Currently, the application of version control to data is relatively new. While there are several options on the market, many are not fully featured yet.

In this article we will
1. Review the use cases for data version control systems (DVCS)
2. Review the types of data that need versioning
3. Define the full set of features one would expect from a VCS for data 
4. Review the current offerings on the market

# 1. Use cases for DVCS

Tracking Temporal Data

- Time series data

Tracking evolution of the data set

- Adhoc corrections need to be made to the data
- New or experimental code that performs modifications is being run against a data set

Unlocking rapid / agile development

- Parallel development that introduces breaking changes

Protection

- Bug in an application causes corruption
- Malicious actor makes unauthorized modifications

# 2. Types of Data
Before talking about the various VCS options for data we need to understand that data comes in different formats and there likely isn't going to be a single robust solution that accomodates all data types.
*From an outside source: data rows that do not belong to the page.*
-- ==== Sys2Proof/Machine/Matrix.lean ====
section
/-!
DEFINITION. Matrix beats and the accumulator store (R28 to R35, R175 to R195). The X word acts on the user context.
-/

namespace Sys2Proof.Machine

/-! ### Accumulator rows -/

/-- Row i of accumulator tile t (R28). -/
def accRow (c : Cell) (t i : Nat) : AccRow := smGet AccRow.clear c.acc (64 * t + i)
/-- Replace a row. -/
def accPut (c : Cell) (t i : Nat) (r : AccRow) : Cell := { c with acc := smSet AccRow.clear c.acc (64 * t + i) r }
/-- Mantissa j of a row, signed (R28). -/
def mant (r : AccRow) (j : Nat) : Int := sval 48 (lane 48 r.m.toNat j)
/-- The row exponent, signed (R28). -/
def rowExp (r : AccRow) : Int := r.e.toInt

/-- The largest bit length of |M| over a row. -/
def maxLen (ms : List Int) : Nat := (ms.map fun i => bitlen i.natAbs).foldl max 0

/-- A row with new mantissas; HR is recomputed (R28, R29). -/
def withMants (r : AccRow) (ms : List Int) : AccRow :=
  { r with
    m := BitVec.ofNat 3072 (lanes 48 (fun j => wrap 48 (ms.getD j 0)) 64 0)
    hr := BitVec.ofNat 6 (wrap 6 (46 - (maxLen ms : Int))) }

/-- The mantissas of a row. -/
def mants (r : AccRow) : List Int := (List.range 64).map (mant r)

/-- A product or element that reaches a row: P, its scale ep, and its column (R30). -/
structure Term where
  p : Int
  ep : Int
  col : Nat
  deriving DecidableEq, Repr

/-- What one pair of operands gives: nothing (a zero), poison, or a product (R30, R187). -/
inductive TermRes where
  | zero
  | poison
  | val (p ep : Int)
  deriving DecidableEq, Repr

/-- The exact value of an operand of an 8- or 16-bit format: TSHAPE.FMT 0 DM8, 1 INT8, 2 BF16, 3 FP16 (R179). A
DM8 value is scaled to 5 bits, 16 + f′ (R30). -/
def opVal (fmt v : Nat) : FVal :=
  match fmt with
  | 0 =>
    match dm8Val v with
    | .fin n m e => let k := 5 - bitlen m; .fin n (m * 2 ^ k) (e - k)
    | x => x
  | 1 => let i := sval 8 v; .fin (decide (i < 0)) i.natAbs 0
  | 2 => funpack bf16 v
  | _ => funpack fp16 v

/-- A value as a term. -/
def termOf : FVal → TermRes
  | .nan => .poison
  | .inf _ => .poison
  | .fin n m e => if m = 0 then .zero else .val (signed n m) e

/-- The product of a valid pair (R30): a NaN or infinite operand poisons, zero included. -/
def product (fmt a b : Nat) : TermRes :=
  match termOf (opVal fmt a), termOf (opVal fmt b) with
  | .poison, _ => .poison
  | _, .poison => .poison
  | .val p e, .val q f => .val (p * q) (e + f)
  | _, _ => .zero

/-- HR of a row (R28); a mantissa that mx.wrm made longer than 46 bits leaves HR at -1 or -2, modulo 64 (R192, log 46). -/
def rowHr (r : AccRow) : Int := if 62 ≤ r.hr.toNat then (r.hr.toNat : Int) - 64 else r.hr.toNat

/-- The exponent a row has for a set V of terms: an empty row takes one (R31). -/
def startExp (r : AccRow) (v : List Term) : Int :=
  let pmax := (v.map (·.ep)).foldl max ((v.map (·.ep)).headD 0)
  if r.z then pmax + maxLen (v.map (·.p)) - 34 else rowExp r

/-- The shift k of the renormalisation that comes before the add, if there is one (R31). -/
def renormShift (r : AccRow) (v : List Term) : Option Nat :=
  let pmax := (v.map (·.ep)).foldl max ((v.map (·.ep)).headD 0)
  let len := maxLen (v.map (·.p))
  let cu : Int := 46 - rowHr r
  let inc : Int := len + pmax - startExp r v
  if 46 < max cu inc + 2 then some (max cu inc - 32).toNat else none

/-- The exponent after renormalisation would exceed 32767 (R32). -/
def expOverflow (r : AccRow) (v : List Term) : Bool :=
  if v.isEmpty then false else
  match renormShift r v with
  | some k => decide (32767 < startExp r v + k)
  | none => false

/-- One signed value shifted right by k, rounded as ACCCTL.ACCRM says (R33). -/
def accRound (rz : Bool) (k : Nat) (i : Int) : Int :=
  signed (decide (i < 0)) (roundShift (if rz then 1 else 0) false i.natAbs k)

/-- An aligned term: its addend at exponent e, and whether bits were lost (R31). -/
def alignTerm (e : Int) (t : Term) : Int × Bool :=
  let s := t.ep - e
  if 0 ≤ s then (t.p * 2 ^ s.toNat, false)
  else
    let sh := (-s).toNat
    (signed (decide (t.p < 0)) (t.p.natAbs >>> sh), t.p.natAbs % 2 ^ sh != 0)

/-- Update a row from V (R31): the row, whether it renormalised, whether bits were lost. -/
def rowUpdate (rz : Bool) (r : AccRow) (v : List Term) : AccRow × Bool × Bool :=
  if v.isEmpty then (r, false, false) else
  let e0 := startExp r v
  let k := renormShift r v
  let ms := match k with
    | some k => (mants r).map (accRound rz k)
    | none => mants r
  let e := e0 + (k.getD 0 : Nat)
  let adds := v.map fun t => (t.col, alignTerm e t)
  let ms := (List.range 64).map fun j =>
    (adds.filter fun a => a.1 == j).foldl (fun acc a => acc + a.2.1) (ms.getD j 0)
  (withMants { r with e := BitVec.ofInt 16 e, z := false } ms, k.isSome, adds.any fun a => a.2.2)

/-- A counter that stops at all ones grows by n (R28). -/
def satAdd32 (c : BitVec 32) (n : Nat) : BitVec 32 := BitVec.ofNat 32 (min (2 ^ 32 - 1) (c.toNat + n))

/-- RCNT and TCNT of tile t grow (R31). -/
def bumpCounts (c : Cell) (t rn lost : Nat) : Cell :=
  { c with
    rcnt := smSet 0 c.rcnt t (satAdd32 (smGet 0 c.rcnt t) rn)
    tcnt := smSet 0 c.tcnt t (satAdd32 (smGet 0 c.tcnt t) lost) }

/-- Update row i of tile t: poison, terms, counters (R31, R187). -/
def beatRow (rz : Bool) (c : Cell) (t i : Nat) (poison : Bool) (v : List Term) : Cell :=
  let r := accRow c t i
  let r := { r with pf := r.pf || poison }
  let u := rowUpdate rz r v
  bumpCounts (accPut c t i u.1) t (b2n u.2.1) (b2n u.2.2)

/-! ### Tiles and slices -/

/-- Tile register t of a context. -/
def tileOf (c : Ctx) (t : Nat) : Tile := smGet 0 c.tiles t
/-- Fields of TSHAPE t (R179). -/
def tCur (c : Ctx) (t : Nat) : Nat := bits (creg c (0x140 + t)).toNat 32 8
@[inherit_doc tCur] def tKlen (c : Ctx) (t : Nat) : Nat := bits (creg c (0x140 + t)).toNat 24 8
@[inherit_doc tCur] def tExt (c : Ctx) (t : Nat) : Nat := bits (creg c (0x140 + t)).toNat 16 7
@[inherit_doc tCur] def tFmt (c : Ctx) (t : Nat) : Nat := bits (creg c (0x140 + t)).toNat 0 3
/-- Move the cursor of tile t. -/
def tSetCur (c : Ctx) (t v : Nat) : Ctx :=
  cregPut c (0x140 + t) (BitVec.ofNat 64 (setBits (creg c (0x140 + t)).toNat 32 8 v))

/-- The KLEN limit of a format (R179). -/
def kLimit (fmt : Nat) : Nat := if fmt < 2 then 128 else 64
/-- The element width of a format. -/
def tWidth (fmt : Nat) : Nat := if fmt < 2 then 8 else 16

/-- A tile may be pushed (R181). -/
def tileOk (c : Ctx) (t : Nat) : Bool :=
  decide (tFmt c t < 4) && decide (0 < tExt c t) && decide (tExt c t ≤ 64) && decide (0 < tKlen c t) &&
  decide (tKlen c t ≤ kLimit (tFmt c t))

/-- Element (line, e) of width w of a tile value (R180). -/
def tileElem (v w line e : Nat) : Nat := bits v (1024 * line + w * e) w

/-- A operand and B operand elements (R180). -/
def aElem (v fmt i ca : Nat) : Nat := tileElem v (tWidth fmt) i ca
@[inherit_doc aElem] def bElem (v fmt rb j : Nat) : Nat :=
  if fmt < 2 then tileElem v 8 (rb / 2) (2 * j + rb % 2) else tileElem v 16 rb j

/-- One half of a push (R182): cursors and the slice's operands. DESIGN CHOICE (log 84): the operand bytes of an invalid half,
and those of B where rb lies beyond the tile's lines, are 0; the valid tags are clear there. -/
def pushHalf (c : Ctx) (ta tb h : Nat) (s : Slice) : Ctx × Slice :=
  let fmt := tFmt c ta
  let w := tWidth fmt
  let ca := tCur c ta
  if tKlen c ta ≤ ca then (c, s) else
  let c := tSetCur c ta (ca + 1)
  let again := 1 ≤ ca && ca ≤ 63 && 1 ≤ tCur c tb && bit (creg c (0x150 + ta)).toNat ca
  let rb := if again then tCur c tb - 1 else tCur c tb
  let inB := decide (rb < tKlen c tb)
  let extA := tExt c ta
  let extB := tExt c tb
  let va := (tileOf c ta).toNat
  let vb := (tileOf c tb).toNat
  let c := if again || !inB then c else tSetCur c tb (rb + 1)
  (c, { s with
    a := s.a ||| BitVec.ofNat 1024 (lanes w (fun i => aElem va fmt i ca) 64 0 * 2 ^ (512 * h))
    b := s.b ||| BitVec.ofNat 1024 (lanes w (fun j => bElem vb fmt rb j) 64 0 * 2 ^ (512 * h))
    av := s.av ||| BitVec.ofNat 128 (bitsOf (fun i => decide (i < extA)) 64 0 * 2 ^ (64 * h))
    bv := s.bv ||| BitVec.ofNat 128 (bitsOf (fun j => decide (j < extB) && inB) 64 0 * 2 ^ (64 * h)) })

/-- The slice a push creates, with the moved cursors (R182, R183): two k of an 8-bit pair of tiles, or one of a 16-bit pair, so that 128 or
64 k take 64 beats (R193). -/
def pushSlice (c : Ctx) (ta tb acc : Nat) : Ctx × Slice :=
  let fmt := tFmt c ta
  let s0 : Slice := ⟨0, 0, 0, 0, BitVec.ofNat 3 acc, BitVec.ofNat 3 fmt, 0⟩
  let (c, s) := pushHalf c ta tb 0 s0
  if fmt < 2 then pushHalf c ta tb 1 s else (c, s)

/-- Every slice ages by one; those beyond 127 leave (R183). -/
def ageSlices (l : List Slice) : List Slice :=
  (l.map fun u => { u with age := u.age + 1 }).filter fun u => u.age ≤ 127

/-- What slice u gives row i in half h (R183): none where the pair is not valid. Row 63 meets column 63 at age 127, 126 advancing beats after
the beat of the push (R193). -/
def sliceTerm (u : Slice) (h i : Nat) : Option (TermRes × Nat) :=
  if i + 1 ≤ u.age ∧ u.age - 1 - i ≤ 63 then
    let j := u.age - 1 - i
    let fmt := u.fmt.toNat
    let w := tWidth fmt
    if bit u.av.toNat (64 * h + i) && bit u.bv.toNat (64 * h + j) then
      some (product fmt (bits u.a.toNat (512 * h + w * i) w) (bits u.b.toNat (512 * h + w * j) w), j)
    else none
  else none

/-- All that reaches row i of tile t in a beat (R183). -/
def rowTerms (l : List Slice) (t i : Nat) : List (TermRes × Nat) :=
  (l.filter fun u => u.tile.toNat == t).flatMap fun u => [0, 1].filterMap fun h => sliceTerm u h i

/-- The set V of R31. -/
def termsV (l : List (TermRes × Nat)) : List Term :=
  l.filterMap fun x => match x.1 with
    | .val p e => some ⟨p, e, x.2⟩
    | _ => none

/-- A poisoning pair is among them (R187). -/
def hasPoison (l : List (TermRes × Nat)) : Bool := l.any fun x => x.1 == .poison

/-- All (tile, row) pairs in ascending order. -/
def allRows : List (Nat × Nat) := (List.range 512).map fun k => (k / 64, k % 64)

/-- The lowest row whose exponent would overflow in a beat (R186). -/
def beatFails (c : Cell) (l : List Slice) : Option (Nat × Nat) :=
  allRows.find? fun x => expOverflow (accRow c x.1 x.2) (termsV (rowTerms l x.1 x.2))

/-- Accumulate one beat into every row (R183, R185). -/
def beatRows (rz : Bool) (l : List Slice) (c : Cell) : Cell :=
  allRows.foldl (fun c x =>
    let ts := rowTerms l x.1 x.2
    if ts.isEmpty then c else beatRow rz c x.1 x.2 (hasPoison ts) (termsV ts)) c

/-- ACCCTL.ACCRM (R33). -/
def accRz (c : Ctx) : Bool := bit (creg c 0x105).toNat 0

/-- ACCEXP of the X slot (R186, R213). -/
def raiseAccExp (st : State) (t i : Nat) : State := raise st 0x0A 9 false (BitVec.ofNat 64 (t + i * 2 ^ 8)) 0

/-- The context after the cursors of a push have moved; the cursor of a tile whose TSHAPE a move of the bundle writes does not
move, whether or not that move lands (R182). -/
def keepMoved (c c' : Ctx) (ts : List Nat) : Ctx :=
  (ts.filter fun t => c.flights.any fun f => f.tgt == .creg (0x140 + t) && f.cnt == 1 && f.slot != 15).foldl
    (fun d t => cregPut d (0x140 + t) (creg c (0x140 + t))) c'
Data typically comes in the following flavors:
1. Files / Filesystems
    1. Tables
    2. JSON
2. Objects
3. Raw Block Devices
4. Databases

Now that we understand the basic types of data, lets understand the typical features that version control systems offer.

# 3. Features Of A DVCS

- **Datastore Integration**: The VCS functionality should be built on top of the basic feature set of a traditional a storage layer. As such the VCS needs to be able to integrate with a datastore in order to leverage the datastore's esixting functionalities. The level of integration or tight coupling with the stoage layer may vary; the VCS may be presented as part of the storage layer or a discrete component residing in a higher level of the technology stack.

- **Backup Support**: The VCS system needs to enable system admins to perform backups. As such a copy of the entire system can be snapshotted and archived for disaster recovery purposes.

- **Persistance**: The VCS is able to reliably store versions of data for as long as they are required by the user.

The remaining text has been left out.